Tribeca Festival / The Freshly Cut Grass Review: Subtle and Skillful on Infidelity in Argentina

Tribeca Festival / The Freshly Cut Grass Review:  Subtle and Skillful on Infidelity in Argentina

It’s in the common things we come across daily that life happens, not among the grand gestures, the dramatic moments, decisive turning points or splendid vacations. Although many yearn for the smell of freshly cut grass on the other side of the fence – if only a small or big change takes place, life would improve, the grass would be greener.

This is what director and screenwriter Celina Murga examines in her The Freshly Cut Grass, with Martin Scorsese serving as executive producer, where she portrays two 40-something professors at the same university – one man and one woman- each married with two children having affairs with attractive graduate students – and how the consequences for a woman and a man can differ.

She does it with an extraordinarily nuanced original structure asking complicated questions about gender, lust and family – without morally judging anyone involved.
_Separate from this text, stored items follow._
-- ==== Sys2Proof/Machine/Encoding.lean ====
section
/-! DEFINITION. The encoding tables of the manual: the opcode map (04 R82, R83), the special register map
(05 R95), and for every opcode the fields it uses, so that a word has exactly the fate R67 gives it. -/

namespace Sys2Proof

/-- The FT code of a tag (R89). -/
def Tag.code : Tag → Nat
  | .raw => 0x00 | .i32 => 0x01 | .n32 => 0x02 | .i64 => 0x03 | .n64 => 0x04 | .f32 => 0x05
  | .f64 => 0x06 | .f16x2 => 0x07 | .bf16x2 => 0x08 | .e4m3x4 => 0x09 | .e5m2x4 => 0x0A | .e2m1x8 => 0x0B
  | .i8x4 => 0x0C | .n8x4 => 0x0D | .i4x8 => 0x0E | .e8m0x4 => 0x0F | .i16x2 => 0x10 | .n16x2 => 0x11
  | .addr => 0x13 | .handle => 0x14 | .pred32 => 0x15

/-- Every tag, in code order. -/
def Tag.all : List Tag :=
  [.raw, .i32, .n32, .i64, .n64, .f32, .f64, .f16x2, .bf16x2, .e4m3x4, .e5m2x4, .e2m1x8, .i8x4, .n8x4,
   .i4x8, .e8m0x4, .i16x2, .n16x2, .addr, .handle, .pred32]

/-- The tag of an FT code; the reserved codes 0x12 and 0x16 to 0x1F have none (R58, R89). -/
def Tag.ofCode (n : Nat) : Option Tag := Tag.all.find? (fun t => t.code == n)

/-- Tags whose value is a register pair (R89). -/
def Tag.wide : Tag → Bool
  | .i64 | .n64 | .f64 | .addr => true
  | _ => false

/-- Elements of a packed tag; one for the others (R106). -/
def Tag.count : Tag → Nat
  | .f16x2 | .bf16x2 | .i16x2 | .n16x2 => 2
  | .e4m3x4 | .e5m2x4 | .i8x4 | .n8x4 | .e8m0x4 => 4
  | .e2m1x8 | .i4x8 => 8
  | _ => 1

/-- Integer element formats. -/
def Tag.isInt : Tag → Bool
  | .i32 | .n32 | .i64 | .n64 | .i8x4 | .n8x4 | .i4x8 | .i16x2 | .n16x2 => true
  | _ => false

/-- Signed integer element formats: the I formats (R106). -/
def Tag.isSigned : Tag → Bool
  | .i32 | .i64 | .i8x4 | .i4x8 | .i16x2 => true
  | _ => false

/-- Floating-point element formats (R103). -/
def Tag.isFloat : Tag → Bool
  | .f32 | .f64 | .f16x2 | .bf16x2 | .e4m3x4 | .e5m2x4 | .e2m1x8 => true
  | _ => false

/-- Significand planes of an element format (R103, R115, R229). -/
def Tag.planes : Tag → Nat
  | .f64 => 53 | .f32 => 24 | .f16x2 => 11 | .bf16x2 => 8 | .e4m3x4 => 4 | .e5m2x4 => 3 | .e2m1x8 => 2
  | .i8x4 | .n8x4 => 8 | .i4x8 => 4 | .i16x2 | .n16x2 => 16 | _ => 0

/-- Word 1 and word 2 are present (R53). -/
def Enc.isExt (e : Enc) : Bool := e.form == .ext || e.form == .extLit

/-- A literal is present (R53). -/
def Enc.hasLit (e : Enc) : Bool := e.form == .lit || e.form == .extLit

/-- The LEN field (R53). -/
def Enc.len (e : Enc) : Nat :=
  match e.form with
  | .base => 0 | .lit => 1 | .ext => 2 | .extLit => 3

/-- The instruction's length in bytes (R53). -/
def Enc.bytes (e : Enc) : Nat :=
  match e.form with
  | .base => 4 | .lit => 12 | .ext => 12 | .extLit => 20

/-- The format: FT in an extended form, the opcode's default format in a base form (R58). -/
def Enc.fmt (e : Enc) (dflt : Tag) : Tag :=
  if e.isExt then (Tag.ofCode e.ft.toNat).getD .raw else dflt

/-- A MOD bit by its offset from bit 57. -/
def Enc.modBit (e : Enc) (i : Nat) : Bool := bit e.mod.toNat i

/-- A MOD sub-field by its offsets from bit 57. -/
def Enc.modBits (e : Enc) (hi lo : Nat) : Nat := bits e.mod.toNat hi lo

/-- A word-2 sub-field by its offsets from bit 64. -/
def Enc.w2Bits (e : Enc) (hi lo : Nat) : Nat := bits e.w2.toNat hi lo

/-- PD, PA, PB and PE of the PRED layout (R60). -/
def Enc.pd (e : Enc) : Nat := e.w2Bits 6 0
def Enc.pa (e : Enc) : Nat := e.w2Bits 13 7
def Enc.pb (e : Enc) : Nat := e.w2Bits 20 14
def Enc.pe (e : Enc) : Nat := e.w2Bits 27 21

/-- OFF18, word 0 <27:10>, the operand of base BRA, CALL, TRAP and BKPT (R327). -/
def Enc.off18 (e : Enc) : BitVec 18 := e.b ++ e.a ++ e.d

namespace Encoding

/-- An offending field: its sub-code and the bit reported (R68). -/
structure Err where
  sub : Nat
  bit : Nat
  deriving DecidableEq, Repr, Inhabited

/-- The LEN sets of R83. -/
inductive LenSet where
  | all | noLit | litOnly | ext | extNoLit
  deriving DecidableEq, Repr

/-- The Q uses of R83. -/
inductive QUse where
  | guard | exOnly | exTcLg | exLg | zero
  deriving DecidableEq, Repr

/-- How an opcode uses a register field: not at all, as one register, as a pair, or with a meaning of its
own that the entry checks. -/
inductive Use where
  | no | one | pair | own
  deriving DecidableEq, Repr

/-- Which operand a literal replaces, and whether it takes all 64 bits (R61). -/
inductive LitUse where
  | none | a (wide : Bool) | b (wide : Bool) | own
  deriving DecidableEq, Repr

/-- Which RM values an opcode accepts (R57). -/
inductive RmUse where
  | zero | noSR | all
  deriving DecidableEq, Repr

/-- What an opcode's entry says of its fields, for the instruction at hand. -/
structure Spec where
  q : QUse := .guard
  d : Use := .no
  a : Use := .no
  b : Use := .no
  c : Use := .no
  lit : LitUse := .none
  fts : List Tag := [.raw]
  rm : RmUse := .zero
  cps : List Nat := [0]
  more : List Err := []

/-- The LEN set of an opcode; none for an unassigned one (R82, R83). -/
def lenSet (opc : Nat) : Option LenSet :=
  if opc ≤ 0x1C then some .all
  else if opc = 0x1D then some .litOnly
  else if opc ≤ 0x1F then some .all
  else if opc ≤ 0x25 then some .noLit
  else if opc = 0x26 then some .all
  else if opc < 0x30 then none
  else if opc ≤ 0x40 then some .all
  else if opc < 0x50 then none
  else if opc ≤ 0x5B then some .all
  else if opc < 0x60 then none
  else if opc ≤ 0x65 then some .all
  else if opc < 0x70 then none
  else if opc = 0x70 ∨ opc = 0x72 ∨ opc = 0x74 ∨ opc = 0x78 then some .all
  else if opc ≤ 0x7E then some .noLit
  else if opc < 0x80 then none
  else if opc = 0x80 ∨ opc = 0x81 ∨ opc = 0x83 ∨ opc = 0x89 then some .all
  else if opc = 0x82 then some .ext
  else if opc ≤ 0x8B then some .noLit
  else if opc < 0xA0 then none
  else if opc ≤ 0xAB then some .extNoLit
  else if opc < 0xB0 then none
  else if opc ≤ 0xB8 then some .extNoLit
  else if opc < 0xC0 then none
  else if opc = 0xC0 ∨ opc = 0xC2 ∨ opc = 0xC5 then some .all
  else if opc ≤ 0xC6 then some .noLit
  else if opc < 0xE0 then none
  else if opc = 0xE1 then some .all
  else if opc ≤ 0xE3 then some .noLit
  else if opc ≤ 0xEB then some .extNoLit
  else if opc = 0xEC then some .noLit
  else none
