-- ==== Sys2Proof/WellFormed.lean ====
section
/-! DEFINITION. Well-formed terms: an instruction whose fields pass every rule of 03 R53 to R65 and of its entry, and
a device step whose places exist in the package. -/

namespace Sys2Proof

namespace WellFormed

def isCore (b : Nat) : Bool := decide (b < 160)
def isSlot (k : Nat) : Bool := decide (k < 64)
def isLane (l : Nat) : Bool := decide (l < 32)
def isDie (c : Nat) : Bool := decide (c < 4)
/-- Partitions 0 to 8, which are also the PCIe functions PF and VF1 to VF8 (17 R356, 28 R441). -/
def isPart (p : Nat) : Bool := decide (p < 9)

def targetOk : InvTarget → Bool
  | .core b | .copyEngine b => isCore b
  | .die c => isDie c
  | .geyser u => decide (u < 4)
  | .commandProcessor | .nearMemory => true

def siteOk : ErrorSite → Bool
  | .memSector _ => true
  | .spadSector b _ | .tasSector b _ | .handleTable b | .caldera b _ => isCore b
  | .crewFile b k | .datapath b k _ => isCore b && isSlot k

/-- The places a device step names exist. -/
def eventOk : Instr → Bool
  | .queueConfigWrite fn _ => isPart fn
  | .queueEnable fn _ => isPart fn
  | .queueDisable fn _ => isPart fn
  | .tailDoorbell fn _ => isPart fn
  | .entryFetch fn => isPart fn
  | .graphLoad fn => isPart fn
  | .graphRun fn => isPart fn
  | .hostCopy fn => isPart fn
  | .syncSignal fn => isPart fn
  | .syncWait fn => isPart fn
  | .syncWaitSatisfied fn => isPart fn
  | .commandCompletion fn => isPart fn
  | .runEnd p => isPart p
  | .chunkAppend p _ => isPart p
  | .dispatchPull die p _ => isDie die && isPart p
  | .teamRetire core _ => isCore core
  | .launchComplete p _ => isPart p
  | .pcTableSort core slot => isCore core && isSlot slot
  | .throttleScoreDecay core => isCore core
  | .longLatencyFill core _ => isCore core
  | .rendezvousDeadlock core slot => isCore core && isSlot slot
  | .storeRegistration core _ => isCore core
  | .revoke core _ => isCore core
  | .bankModeChange core bank => isCore core && decide (bank < 48)
  | .railTunerStep core => isCore core
  | .logRailReturn core => isCore core
  | .tilePathStart core => isCore core
  | .tilePathEnd core => isCore core
  | .copyWrite core _ _ _ => isCore core
  | .copyComplete core _ => isCore core
  | .pklComplete core _ _ => isCore core
  | .pklbComplete core _ _ => isCore core
  | .nmAdd core _ => isCore core
  | .nmSgd core _ => isCore core
  | .nmScale core _ => isCore core
  | .nmZero core _ => isCore core
  | .nmGranule core _ _ => isCore core
  | .nmcComplete core _ => isCore core
  | .allreduce core _ _ => isCore core
  | .reduceScatter core _ _ => isCore core
  | .allgather core _ _ => isCore core
  | .broadcast core _ _ => isCore core
  | .collChunk core _ _ _ => isCore core
  | .collComplete core _ => isCore core
  | .barwRecheck core slot lane => isCore core && isSlot slot && isLane lane
  | .walkStart core _ => isCore core
  | .walkRead die _ _ => isDie die
  | .walkUpdate die _ => isDie die
  | .resumeRetry p _ _ => isPart p
  | .resumeFatal p _ _ => isPart p
  | .ringHeadWrite p _ _ => isPart p
  | .invalidatePage p _ => isPart p
  | .invalidateStage p _ => isPart p
  | .invalidationSend p => isPart p
  | .invalidationAck p target => isPart p && targetOk target
  | .invalidationTimeout p => isPart p
  | .unifiedMigration p _ _ => isPart p
  | .suspendHalted p => isPart p
  | .contextSaved p => isPart p
  | .partitionResetComplete p => isPart p
  | .vfFlr p => isPart p
  | .powerArbiterInterval currents => currents.all fun r => isCore r.core
  | .calendarTakeEffect cls => decide (cls < 7)
  | .telemetryClear p => isPart p
  | .dbgenWrite p _ => isPart p
  | .h2dWrite p _ => isPart p
  | .h2dStageWrite p _ => isPart p
  | .h2dHighWrite p _ => isPart p
  | .d2hRead p => isPart p
  | .d2hHighRead p => isPart p
  | .debugRecordAppend core => isCore core
  | .keySet p k _ => isPart p && decide (k < 128)
  | .keyClear p k => isPart p && decide (k < 128)
  | .spdmMeasurement fn block => isPart fn && decide (block < 256)
  | .tdispStop p => isPart p
  | .ualinkCompletion core _ _ _ => isCore core
  | .registerWrite fn off size _ => isPart fn && decide (off < if fn = 0 then 262144 else 65536) && (size == 4 || size == 8)
  | .illegalOpcode opc => (Encoding.lenSet opc.toNat).isNone
  | .uncorrectableError e => siteOk e
  | .tdiConfigLocked p => isPart p
  | .tdiRun p => isPart p
  | .powerGating core => isCore core
  | .evacuateComplete p => isPart p
  | .restoreComplete p cores => isPart p && cores.all isCore
  | .packageReset (.failed e) _ => decide (1 ≤ e.toNat) && decide (e.toNat ≤ 5)
  | .packageReset .ready _ => true
  | .mmaStart _ | .mmaRailReady _ | .mmaOperandsDelivered _ | .mmaLastStep _ | .mmaCheckDone _ | .mmaCorrectDone _
  | .mmaAddDone _ | .ptWrite | .ptRead | .suspend | .evacuate | .restore | .resume | .reset | .coreReset | .limit
  | .calendar | .unifiedMap | .unifiedMigrate | .unifiedQuery | .pfFlr | .lowPowerWake
  | .ualinkInbound _ | .instructionFetchFault _ | .firmwareUpdate | .lowPowerEntry => true
  | .iadd _ | .isub _ | .iadc _ | .isbb _ | .imul _ | .imulh _ | .imad _ | .idiv _ | .irem _ | .imin _ | .imax _
  | .iabs _ | .ineg _ | .andL _ | .orL _ | .xorL _ | .andn _ | .notL _ | .shl _ | .shr _ | .sar _ | .rotl _ | .bfx _
  | .bfi _ | .popc _ | .clz _ | .brev _ | .sel _ | .mov _ | .movl _ | .lea _ | .icmp _ | .pand _ | .por _ | .pxor _
  | .pnot _ | .pmov _ | .ppack _ | .punpk _ | .fadd _ | .fsub _ | .fmul _ | .ffma _ | .fmin _ | .fmax _ | .fabs _
  | .fneg _ | .fcmp _ | .fclass _ | .fdiv _ | .frcp _ | .fsqrt _ | .frsq _ | .fexp2 _ | .flog2 _ | .fscalb _ | .cvt _
  | .cvts _ | .pack _ | .unpk _ | .qnt _ | .deq _ | .dot2 _ | .dot4 _ | .dot8 _ | .rng _ | .rngu _ | .rmask _
  | .vote _ | .shfl _ | .redl _ | .scanl _ | .elect _ | .matchL _ | .bra _ | .brx _ | .call _ | .ret _ | .join _
  | .exit _ | .yield _ | .trap _ | .nop _ | .regionExact _ | .regionChecked _ | .regionTolerant _ | .idem _
  | .idemEnd _ | .waith _ | .testh _ | .canch _ | .htag _ | .ld _ | .st _ | .atom _ | .red _ | .fenceAcq _
  | .fenceRel _ | .fenceAr _ | .stt _ | .presTest _ | .presWait _ | .presClear _ | .presSet _ | .pref _ | .cinv _
  | .cinvAll _ | .bcfgSp _ | .bcfgCache _ | .bcfgFifo _ | .qpush _ | .qpop _ | .mma _ | .mmas _ | .qblk _ | .rqnt _
  | .bpln _ | .tld _ | .tst _ | .tscl _ | .tzero _ | .tdrn _ | .tmove _ | .tchk _ | .cpyk _ | .cpyrel _ | .cpyq _
  | .pkl _ | .pklb _ | .nmc _ | .nmf _ | .coll _ | .spawn _ | .bari _ | .bara _ | .barx _ | .barw _ | .bart _
  | .depc _ | .clk _ | .sread _ | .swrite _ | .rett _ | .rettKill _ | .tlbiVa _ | .tlbiAll _ | .tlbiGpa _
  | .tlbiGall _ | .dhalt _ | .dstep _ | .drun _ | .dbp _ | .dbpClr _ | .dwp _ | .dwpClr _ | .dread _ | .dwrite _
  | .dmbxSend _ | .dmbxRecv _ | .bkpt _ => true

/-- The fields of an instruction of opcode `opc` pass every check (R67). -/
def fieldsOk (opc : Nat) (e : Enc) : Bool :=
  (match Encoding.lenSet opc with
    | none => false
    | some ls => ls.allows e.len) && (Encoding.fieldErrs opc e).isEmpty

end WellFormed

/-- A well-formed term of the opcode table. -/
def Instr.wf (i : Instr) : Bool :=
  match Encoding.opcOf i with
  | some (opc, e) => WellFormed.fieldsOk opc e && Encoding.ofOpc opc e == some i
  | none => WellFormed.eventOk i

end Sys2Proof
end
Her film won best screenplay at Tribeca Festival in the international narrative competition.

On one hand, the film focuses on Pablo (Joaquín Furriel), a male agronomic professor at a university in Buenos Aires, who is married with two children and is experiencing a period where he is questioning his life and role as husband, father and teacher. As in a mirror, Natalia (Marina de Tavira, Oscar nominated for Alfonso Cuarón’s Roma, 2018), a female agronomic professor at the same university, is in a similar mid-life crisis.

They both have pre-teen children: Pablo two boys, Natalia two girls. Very similar, yet distinctly their own, both live with a loving wife and husband with whom they have tensions. They both embark on a sexual relationship with one of their students. Their lives weave together in two parallel stories, so seamlessly back and forward that you hardly notice. Yet at no point are they interwoven.

The strains in Natalia’s marriage are revealed in a long scene in the bedroom, naturalistically depicted in the beginning. Irritation arises when she and her husband Hernán (Alfonso Tort) start to discuss injustices against women at his job interviews and about the new garden and what to plant. He tries to have sex.

She doesn’t want to. They decide to watch a movie, but not even that works. They argue, she stands up, packs her bag and leaves – apparently, she does this frequently. In a parallel scene in the bedroom, but much shorter, Pablo asks his wife Carla (Romina Peluffo) about her job interview as she responds with frustration that they’re only looking for men. He quickly starts to complain about his own bad work position. She tries to get some affection in a hug. He rejects her.

Throughout the film, Murga are observing these kinds of situations and various matters about gender, always subtle and authentic, The couple both snipe at each other in everyday life. It seems harmless, but means a lot, demonstrating how love and affection can fall out when routines of family life take over. They are both in a similar deep crisis, going on the same journey thinking, consciously or unconsciously, that an affair would be a solution for the frustration.

Murga seems to be interested in asking what makes a man and a woman equal and what is expected of their gender, whether it comes from outside in the society or not. Both of their students, the nerdy hunk Gonzalo (Emanuel Parga) and the punk-bohemian Luciana (Verónica Gerez) initiate the affairs, and none of the protagonist resist. As the relationships continues and the married couples experience them with both doubts and joy, Murga mirror the small differences without stress or overly dramatize them.

Pablo rarely shows emotions, even when things heat up. The consequences of his action are minor compared to Natalia’s – but her cost seems to benefit her as well. Mexican actor Marina de Tavira (the other splendid actors are from Argentina and Uruguay) has a meatier role than Joaquín Furriel. More expressive, more emotions – like her international breakthrough in Roma, she nails it.

The fact that executive producer Martin Scorsese saw greatness in Celina Murgas filmmaking at an early stage comes as no surprise – Murga is an original storyteller. He held the same credit on Murgas previous Argentinian films The Third Side of the River (2014) and A Week Alone (2008). Scorsese admires many talented directors and often stands as executive producer, in the likes of Italian auteur Alice Rohrwacher’s Happy as Lazzaro (2018), Croatian Antoneta Alamat Kusijanovic’s Murina (2021) and British Joanna Hogg’s The Souvenir films (2019, 2021) and The Eternal Daughter (2022).

Murgas modern romance and family life is linked to how social media infiltrates our lives – their infidelities are being revealed by photos spread on social media. She also seems to suggest that sometimes adultery can be a step for married couples to move into new territories and how it re-evaluate marriages, without saying that it’s the solution or favor open relationships. Or perhaps she simply wants to stress that freshly cut grass smells best in your own garden.